Il avala donc la rasade qui m’était destinée et s’en servit une seconde pour ne pas laisser la première toute seule. Pour ma part, je regardais le gobelet, très légèrement cabossé dont il s’était servi. Remarquant mon intérêt, il l’admira lui aussi une seconde avant de me le tendre pour que je puisse le détailler de plus près.
- Pas trop moche, hein ? Je l’ai fait en 16, à Salonique. Tenez, c’est marqué dessus. Des fois le temps est long, surtout à l’infirmerie, alors j’ai fait ça pour m’occuper. J’aime bien travailler de mes mains. Je préfère le bois, mais ici…

Gobelet ciselé par Augustin Astié avec l’inscription « Souvenir de Salonique 1916 » © Coll. familiale

Je lui rendis le précieux objet et tentai d’en savoir plus sur ses activités :
- Mais que faites-vous dans les tranchées ? N’êtes-vous pas sensé vous trouver à l’arrière, sans même parler de l’infirmerie…
- Non d'une pipe de peau d'chien vert !!!
Oh mince ! J’avais provoqué son juron favori, signe d’un coup de sang et d’un grand mécontentement : j’avais intérêt à me tenir à carreau. Je changeai de sujet aussi rapidement que possible :
- Euh… C’était des hommes de l’usine Bessonneau avec vous ? Avez-vous tous été affectés au même groupe d’aviation ?
Sa colère retomba bien vite et après un jet de salive et de tabac mêlé, digne de figurer au Guinness des records, il me dit :
- Non ces deux-là  je les ai retrouvé par hasard. Les autres... y en a un paquet qui sont perdus…
Il n'en dit pas plus.
- Et que faites-vous alors ?
- Je fais partie des petites mains qui montent les hangars et font mille tâches dans la construction d'une base aérienne. Comme installer les tentes Bessonneau, qui protègent les aéroplanes ou d’autres qui servent d’hôpitaux militaires de campagne. 

Il me raconta un moment sa vie, aux Dardanelles (les vraies !) puis à Salonique : le froid extrême en hiver et les grosses chaleurs en été. Les marais, dernier endroit d’Europe où tu peux attraper le paludisme. Et les tranchées, comme partout ailleurs. Puis la conversation dévia sur sa femme…
- …et mon gosse, qu’est né en 13 et que j’ai presque pas vu. Y me r’connaîtra jamais quand j’vais revenir… Si je reviens un jour…
Il avait raison : le petit garçon s’est insurgé contre ce monsieur inconnu et qui, à peine arrivé, dormait dans le lit de sa maman. Cependant je taisais cette anecdote familiale et je le réconfortai sur son retour assuré.
- Vous êtes sûre ?
- Absolument.
Et pour cause. Mais je voyais qu’il commençait à montrer des signes de fatigue. Il avait beau faire le bravache, il se remettait (à peine) d’une de ces crises de paludisme qui vous terrasse un homme en moins de temps qu’il ne faut pour le dire.

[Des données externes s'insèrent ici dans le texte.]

/-- ROT_CAL_DONE (R120, R121): the new set is kept, or counted as a failure; the ladder is given back. -/
def execRotCalDone (cl : Nat) (s : State) : Host.Outcome State Fault Refusal :=
  let r := (s.cluster cl).rot
  .next (if s.calReady cl then
      let sl := s.spareSlice cl
      let c := calResult r.step.sums (s.measPhases cl = 3) (s.corrSet sl r.step.gain)
      let s := dropLadder s cl
      if corrOk c.offset c.gain c.phase then
        let s := s.setCorr sl r.step.gain { c with calAt := some s.time.b2.val }
        let s := s.updRot cl fun r => { r with step := { r.step with meas := .done } }
        if s.rotFrozen cl then s.updRot cl fun r => { r with phase := .frozen, step := { r.step with waiting := true } }
        else if r.step.gain = s.pat.gain (8 * cl + r.target) then settle s cl
        else beginStep s cl r.target
      else
        let s := calLimit s sl r.step.gain c.offset c.gain
        beginStep (countFailure s cl) cl (r.target + 1)
    else s)

/-- ROT_WINDOW_END (R122–R127): at the boundary after the W-th row. `dTdt` is |dT/dt| of the region in 0.001 K/s, which no rule
derives from the region sensor. -/
def execRotWindowEnd (cl dTdt : Nat) (s : State) : Host.Outcome State Fault Refusal :=
  let r := (s.cluster cl).rot
  .next (if r.phase = .shadow ∧ r.ended = false ∧ r.step.window ≤ r.step.diffs.length ∧ s.rotReady cl = true ∧ s.handoverLost cl = false then
      let (diff, ok) := testWindow r.step
      let s := s.updRot cl fun r => { r with lastDiff := diff }
      if ok then (if s.gateShut cl then setPhase s cl .defer else handover s cl)
      else if r.step.rateGate ≠ 0 ∧ r.step.rateGate < dTdt then abandonStep s cl
      else failStep s cl diff
    else s)

/-- ROT_DEFER_EXPIRED (R127). -/
def execRotDeferExpired (cl : Nat) (s : State) : Host.Outcome State Fault Refusal :=
  let r := (s.cluster cl).rot
  .next (if r.phase = .defer ∧ r.ended = false ∧ r.step.deferMax * r.step.window ≤ r.step.deferred ∧ s.handoverLost cl = false then abandonStep s cl
    else s)

/-- ROT_CLEAR_SUSPECT (R126): accepted for any slice; a SUSPECT one returns at the next row boundary. -/
def cmdRotClearSuspect : CmdHdr → Bytes → State → State :=
  mailbox 0x0210 (form 2 fun p => [(0, fld p 0 2 < 288)]) fun s _ p =>
    let sl := fld p 0 2
    if (s.slice sl).suspect && !((s.cluster (sl / 9)).rot.clears.contains (sl % 9)) then
      answer (s.updRot (sl / 9) fun r => { r with clears := r.clears ++ [sl % 9] }) Ans.done
    else answer s Ans.done

def execRotClearSuspect (h : CmdHdr) (p : Bytes) (s : State) : Host.Outcome State Fault Refusal :=
  .next (cmdRotClearSuspect h p s)

end Sys2Proof.Machine
end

Je lui proposais donc de le raccompagner à l’infirmerie. Cette fois il ne se mit pas en colère et accepta même mon soutien pour finir le voyage. Encore quelques mois sur le front, et d’autres encore après la signature de l’Armistice, puis la démobilisation, enfin, en mars 1919 et le retour à la maison...

Famille Astié, 1919 © Coll. personnelle



Merci à mon oncle Jean, dont le texte est émaillé de ses souvenirs d’enfance.

[1] Hypermétropie : Sans équipement optique, l'hypermétrope doit fournir un effort de mise au point, le réflexe d'accommodation, pour obtenir une vision nette. Cet effort visuel est nécessaire en vision de loin, mais plus encore en vision rapprochée, c'est pourquoi c'est en vision de près que la vision se trouble (guide-vue.fr).